Oda al empleado público
No soy funcionaria, pero me irrita lo metepatas e inoportunos que pueden llegar a ser los típicos y abundantes chistes y memeces que proliferan, en toda reunión informal, sobre el trabajador público. Me consta que éste, una y otra vez, intenta armarse de paciencia, a la espera de que, en cualquier momento, salte a la palestra algún otro colectivo, sobre el que desahogar las envidias y las irreverencias de los demás.

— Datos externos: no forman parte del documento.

/-! ### Majors 0x70 to 0x73, 0x7C, 0x7D, 0x84 -/

/-- `vadd` (R175). -/
def execVadd (ty : Ty) (a b c : Sys2Proof.VReg) (o : VOpt) (s : State) : Host.Outcome State Fault Refusal :=
  let rm := s.rmode o.rnd.val
  .next (s.vop2 ty a b c o.mask (fun x y => byKind ty (fun _ => intResult ty o.sat (intLane ty x + intLane ty y)) (fun f => Num.add f rm x y)))
/-- `vsub` (R175). -/
def execVsub (ty : Ty) (a b c : Sys2Proof.VReg) (o : VOpt) (s : State) : Host.Outcome State Fault Refusal :=
  let rm := s.rmode o.rnd.val
  .next (s.vop2 ty a b c o.mask (fun x y => byKind ty (fun _ => intResult ty o.sat (intLane ty x - intLane ty y)) (fun f => Num.sub f rm x y)))
/-- `vmul` (R175). -/
def execVmul (ty : Ty) (a b c : Sys2Proof.VReg) (o : VOpt) (s : State) : Host.Outcome State Fault Refusal :=
  let rm := s.rmode o.rnd.val
  .next (s.vop2 ty a b c o.mask (fun x y => byKind ty (fun _ => intResult ty o.sat (intLane ty x * intLane ty y)) (fun f => Num.mul f rm x y)))
/-- `vmin` (R175, R132). -/
def execVmin (ty : Ty) (a b c : Sys2Proof.VReg) (mask : LaneMask) (s : State) : Host.Outcome State Fault Refusal :=
  .next (s.vop2 ty a b c mask (laneMinMax ty false))
/-- `vmax` (R175, R132). -/
def execVmax (ty : Ty) (a b c : Sys2Proof.VReg) (mask : LaneMask) (s : State) : Host.Outcome State Fault Refusal :=
  .next (s.vop2 ty a b c mask (laneMinMax ty true))
/-- `vdiv` (R175, R121). -/
def execVdiv (ty : Ty) (a b c : Sys2Proof.VReg) (mask : LaneMask) (rnd : Fin 5) (s : State) : Host.Outcome State Fault Refusal :=
  .next (s.vop2 ty a b c mask (fun x y =>
    byKind ty (fun _ => intDiv ty (intLane ty x) (intLane ty y)) (fun f => Num.div f (s.rmode rnd.val) x y)))
/-- `vfma` (R175). -/
def execVfma (ty : Ty) (a b c d : Sys2Proof.VReg) (o : VOpt) (s : State) : Host.Outcome State Fault Refusal :=
  .next (s.laneOp ty a o.mask (s.reads ty o.mask [b, c, d])
    (fun i => s.mulAdd ty o ((s.v b).lane ty i) ((s.v c).lane ty i) ((s.v d).lane ty i)))
/-- `vsqrt` (R175). -/
def execVsqrt (ty : Ty) (a b : Sys2Proof.VReg) (mask : LaneMask) (rnd : Fin 5) (s : State) : Host.Outcome State Fault Refusal :=
  .next (s.vfloat1 ty a b mask rnd (Num.sqrtV))
/-- `vrcp` (R175). -/
def execVrcp (ty : Ty) (a b : Sys2Proof.VReg) (mask : LaneMask) (rnd : Fin 5) (s : State) : Host.Outcome State Fault Refusal :=
  .next (s.vfloat1 ty a b mask rnd (fun f rm x => Num.divV f rm (.fin false 1 0) x))
/-- `vrsq` (R175). -/
def execVrsq (ty : Ty) (a b : Sys2Proof.VReg) (mask : LaneMask) (rnd : Fin 5) (s : State) : Host.Outcome State Fault Refusal :=
  .next (s.vfloat1 ty a b mask rnd (Num.rsqrtV))
/-- `vexp2` (R175). -/
def execVexp2 (ty : Ty) (a b : Sys2Proof.VReg) (mask : LaneMask) (rnd : Fin 5) (s : State) : Host.Outcome State Fault Refusal :=
  .next (s.vfloat1 ty a b mask rnd (Num.exp2V))
/-- `vlog2` (R175). -/
def execVlog2 (ty : Ty) (a b : Sys2Proof.VReg) (mask : LaneMask) (rnd : Fin 5) (s : State) : Host.Outcome State Fault Refusal :=
  .next (s.vfloat1 ty a b mask rnd (Num.log2V))
/-- `vabs` (R175): floats only clear the sign bit. -/
def execVabs (ty : Ty) (a b : Sys2Proof.VReg) (mask : LaneMask) (sat : Bool) (s : State) : Host.Outcome State Fault Refusal :=
  .next (s.vop1 ty a b mask (fun x =>
    byKind ty (fun _ => intResult ty sat (intLane ty x).natAbs) (fun f => (x % f.signBit, 0))))
/-- `vneg` (R175): floats only flip the sign bit. -/
def execVneg (ty : Ty) (a b : Sys2Proof.VReg) (mask : LaneMask) (sat : Bool) (s : State) : Host.Outcome State Fault Refusal :=
  .next (s.vop1 ty a b mask (fun x =>
    byKind ty (fun _ => intResult ty sat (-(intLane ty x))) (fun f => (x ^^^ f.signBit, 0))))
/-- `vnot` (R175). -/
def execVnot (ty : Ty) (a b : Sys2Proof.VReg) (mask : LaneMask) (s : State) : Host.Outcome State Fault Refusal :=
  .next (s.vop1 ty a b mask (fun x => (2 ^ ty.width - 1 - x, 0)))
/-- `vand` (R178). -/
def execVand (ty : Ty) (a b c : Sys2Proof.VReg) (mask : LaneMask) (s : State) : Host.Outcome State Fault Refusal :=
  .next (s.vop2 ty a b c mask (fun x y => (x &&& y, 0)))
/-- `vor` (R178). -/
def execVor (ty : Ty) (a b c : Sys2Proof.VReg) (mask : LaneMask) (s : State) : Host.Outcome State Fault Refusal :=
  .next (s.vop2 ty a b c mask (fun x y => (x ||| y, 0)))
/-- `vxor` (R178). -/
def execVxor (ty : Ty) (a b c : Sys2Proof.VReg) (mask : LaneMask) (s : State) : Host.Outcome State Fault Refusal :=
  .next (s.vop2 ty a b c mask (fun x y => (x ^^^ y, 0)))
/-- `vshl` (R178). -/
def execVshl (ty : Ty) (a b : Sys2Proof.VReg) (k : ShiftCount) (mask : LaneMask) (s : State) : Host.Outcome State Fault Refusal :=
  .next (s.vshift .shl ty a b k mask)
/-- `vshr` (R178). -/
def execVshr (ty : Ty) (a b : Sys2Proof.VReg) (k : ShiftCount) (mask : LaneMask) (s : State) : Host.Outcome State Fault Refusal :=
  .next (s.vshift .shr ty a b k mask)
/-- `vsar` (R178). -/
def execVsar (ty : Ty) (a b : Sys2Proof.VReg) (k : ShiftCount) (mask : LaneMask) (s : State) : Host.Outcome State Fault Refusal :=
  .next (s.vshift .sar ty a b k mask)
/-- `vdot` (R177). -/
def execVdot (ty : Ty) (a b c : Sys2Proof.VReg) (mask : LaneMask) (rnd : Fin 5) (s : State) : Host.Outcome State Fault Refusal :=
  let (dty, r) := dotShape ty
  let act := activeLanes dty mask (s.maskBits mask)
  let src := blocksFor ty (act.flatMap (fun j => (List.range r).map (fun k => r * j + k)))
  let bl (i : Nat) := (s.v b).lane ty i
  let cl (i : Nat) := (s.v c).lane ty i
  let al (j : Nat) := (s.v a).lane dty j
  let f := Num.fmtOf ty
  .next (s.laneOp dty a mask [(s.v a, blocksFor dty act), (s.v b, src), (s.v c, src)] (fun j =>
    if ty.isInt then
      (patternOf dty.width ((List.range r).foldl (fun x k => x + intLane ty (bl (r * j + k)) * intLane ty (cl (r * j + k)))
        (intLane dty (al j))), 0)
    else dotSum Num.f32 (s.rmode rnd.val)
      ((List.range r).map (fun k => (Num.unpack f (bl (r * j + k)), Num.unpack f (cl (r * j + k)))))
      (Num.unpack Num.f32 (al j))))
/-- `vmacc` (R176). -/
def execVmacc (ty : Ty) (a b : Sys2Proof.VReg) (c : GReg) (o : VOpt) (s : State) : Host.Outcome State Fault Refusal :=
  .next (s.laneOp ty a o.mask (s.reads ty o.mask [a, b])
    (fun i => s.mulAdd ty o ((s.v b).lane ty i) ((s.g c.val).toNat % 2 ^ ty.width) ((s.v a).lane ty i)))
/-- `vcnt` (R179). -/
def execVcnt (op : CntOp) (ty : Ty) (a b : Sys2Proof.VReg) (mask : LaneMask) (s : State) : Host.Outcome State Fault Refusal :=
  .next (s.vop1 ty a b mask (fun x => (countLane op ty x % 2 ^ ty.width, 0)))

Pero me parece comprensible que, hartos de ser objeto de todo tipo de chascarrillos, la resignación y la tolerancia terminen, finalmente, por irse al traste. Y, para colmo de penas, en la búsqueda social de cabezas de turco, se ha pasado, de hacerlos diana del comentario gracioso de turno, a demonizarlos como si fueran responsables del caos económico que soportamos. Mientras tanto, oculto a los ojos y a la sabiduría de los demás, quedan aquellos largos años en los que, estos funcionarios y funcionarias, se dejaron media juventud delante de un flexo y un buen puñado de temas por estudiar. Cuánto sacrificio supuso, para muchos de ellos, privarse de la compañía de los hijos o del familiar que, finalmente, terminó por irse. Cuantos cumpleaños y aniversarios sin celebrar. Cuanta lucha contra la incertidumbre. Cuantas luces de opositores, a las cuatro de la mañana, antes de que comiencen sus otras jornadas laborales. Ayer, como hoy, cada uno arrastra la historia y la vida que quiere y que puede, pero no es sano, justo ni prudente achacar la desidia, la ociosidad o la apatía de uno o varios individuos, a un colectivo entero. ¿Qué sería, sino, del gremio de la abogacía, de la medicina, de la judicatura, del policial o del eclesiástico?